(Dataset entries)
◇ ◇ ◇ ◇ ◇ ◇ ◇

/-- Whole blocks that may be taken in of the bytes at hand: BLAKE3 keeps its last block until more of the message comes. -/
def hashWhole (alg n : Nat) : Nat := if alg = 4 then (n - 1) / 64 else n / hashBlockLen alg

/-- A run of message bytes into the state (R172). [PRESUMED: notes/assumptions/132.md] -/
def hashAbsorb (alg keyed : Nat) (h : HashState) (bs : Bytes) : HashState :=
  let buf := h.part ++ bs
  let n := hashWhole alg buf.length
  let b := hashBlockLen alg
  let blocks := (List.range n).map fun i => slice buf (i * b) b
  let h := blocks.foldl (fun h blk => if alg = 4 then blake3Block keyed h blk else { h with chain := hashBlock alg h.chain blk }) h
  { h with part := buf.drop (n * b), count := h.count + bs.length }

/-- The padding that finishes a SHA-2 or SHA3-256 message of `total` bytes whose last `part` bytes stand in the buffer. -/
def hashPad (alg part total : Nat) : Bytes :=
  let b := hashBlockLen alg
  if alg = 3 then
    let z := b - part
    if z = 1 then [0x86#8] else [0x06#8] ++ zeros (z - 2) ++ [0x80#8]
  else
    let l := if alg = 0 then 8 else 16
    let used := part + 1 + l
    [0x80#8] ++ zeros ((used + b - 1) / b * b - used) ++ beBytes (total * 8) l

/-- The last blocks of a SHA-2 or SHA3-256 message and its digest. -/
def hashEnd (alg : Nat) (st part : Bytes) (total : Nat) : Bytes :=
  let buf := part ++ hashPad alg part.length total
  let b := hashBlockLen alg
  let blocks := (List.range (buf.length / b)).map fun i => slice buf (i * b) b
  (blocks.foldl (hashBlock alg) st).take (hashLen alg)

/-- The root of BLAKE3: the last block's output joins the stack from its top, the last one with the root flag. -/
def blake3Root (keyed : Nat) (key : Bytes) : Bytes → List Bytes → Bytes
  | cv, [] => cv
  | cv, [left] => blake3Compress key (left ++ cv) 0 64 (4 + 8 + blake3Keyed keyed)
  | cv, left :: rest => blake3Root keyed key (blake3Compress key (left ++ cv) 0 64 (4 + blake3Keyed keyed)) rest

/-- The digest of a message whose last byte has been taken in (R168, R172). [PRESUMED: notes/assumptions/132.md] -/
def hashFinish (alg keyed : Nat) (h : HashState) : Bytes :=
  if alg = 4 then
    let flags := blake3Keyed keyed + (if h.block = 0 then 1 else 0) + 2 + (if h.stack.isEmpty then 8 else 0)
    blake3Root keyed h.key (blake3Compress h.chain h.part h.chunk h.part.length flags) h.stack
  else if keyed = 1 then
    let b := hashBlockLen alg
    let inner := hashEnd alg h.chain h.part (b + h.count)
    hashEnd alg h.key inner (b + inner.length)
  else hashEnd alg h.chain h.part h.count

/-- The digest of a whole message (Table 8.1). [PRESUMED: notes/assumptions/132.md] -/
def digestOf (alg keyed : Nat) (key msg : Bytes) : Bytes := hashFinish alg keyed (hashAbsorb alg keyed (hashStart alg keyed key) msg)

/-- SHA-384 of FIPS 180-4, as R31, R55 and R408 use it. [PRESUMED: notes/assumptions/132.md] -/
def sha384 (b : Bytes) : Bytes := digestOf 1 0 [] b

/-- HMAC-SHA-384: key, message (R325, R424). [PRESUMED: notes/assumptions/132.md] -/
def hmac384 (key msg : Bytes) : Bytes := digestOf 1 1 key msg

/-- The blocks T(1) to T(n) of HKDF's expand step (RFC 5869). -/
def hkdfExpand (prk info : Bytes) : Nat → Bytes × Bytes
  | 0 => ([], [])
  | n + 1 =>
    let (out, last) := hkdfExpand prk info n
    let t := hmac384 prk (last ++ info ++ [BitVec.ofNat 8 (n + 1)])
    (out ++ t, t)

/-- HKDF-SHA-384 of RFC 5869 (R332, R423): input keying material, salt, info, output length. An empty salt is 48 zero bytes. [PRESUMED: notes/assumptions/132.md] -/
def hkdf (ikm salt info : Bytes) (len : Nat) : Bytes :=
  let prk := hmac384 (if salt.isEmpty then zeros 48 else salt) ikm
  (hkdfExpand prk info ((len + 47) / 48)).1.take len

end Sys2Proof.Machine
end

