-- ==== Sys2Proof/Machine/State.lean ====
section
/-! DEFINITION. The state of the head as plain data, and the state after reset. -/

namespace Sys2Proof.Machine

/-- Why a command stops the machine. No command of the table stops it, so nothing raises the one reason. -/
inductive Fault
  /-- Raised by no command; the type needs an inhabitant. Safe. -/
  | none
deriving DecidableEq, Repr

/-- Why a command has no meaning. -/
inductive Refusal
  /-- The command's arm has no meaning yet; only the dispatch raises it. Safe. -/
  | notModelled (mnemonic : String)
deriving DecidableEq, Repr

/-- The whole head. `flds` holds every register field by its key, a field that is not listed stands at its reset value. `dram` holds head DRAM bytes that no other part of the state holds. `outbox` is what the head has sent, oldest first; `fresh` counts free values used. -/
structure State where
  flds : Tab Nat := []
  dram : Tab Byte := []
  fm : Foreman := {}
  flt : Faults := {}
  upd : Update := {}
  pwr : Power := {}
  clk : Clock := {}
  stk : Stick := {}
  chs : Chase := {}
  gly : Galley := {}
  prf : Proof := {}
  pun : Punch := {}
  mtx : Matrix := {}
  swg : Swage := {}
  tmp : Temper := {}
  imp : Imposition := {}
  hth : Hearth := {}
  gmp : Gymo := {}
  ste : Stereotype := {}
  anv : Anvil := {}
  vols : Tab Volume := []
  lost : List LostExtent := []
  outbox : List Out := []
  fresh : Nat := 0
  pending : List Instr := []
deriving DecidableEq, Repr

/-- The head after reset, with the standby and main supplies up and the core reset about to be released. [DESIGN CHOICE: notes/assumptions/4.md] -/
def State.reset : State := {}

end Sys2Proof.Machine
end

◇ ◇ ◇ ◇ ◇ ◇ ◇

● **YOUR INSTRUCTIONS**
Check each line of the records for the word "inductive" and extract those that contain it.

● **RESULT OF THE TASK**
inductive Fault
inductive Refusal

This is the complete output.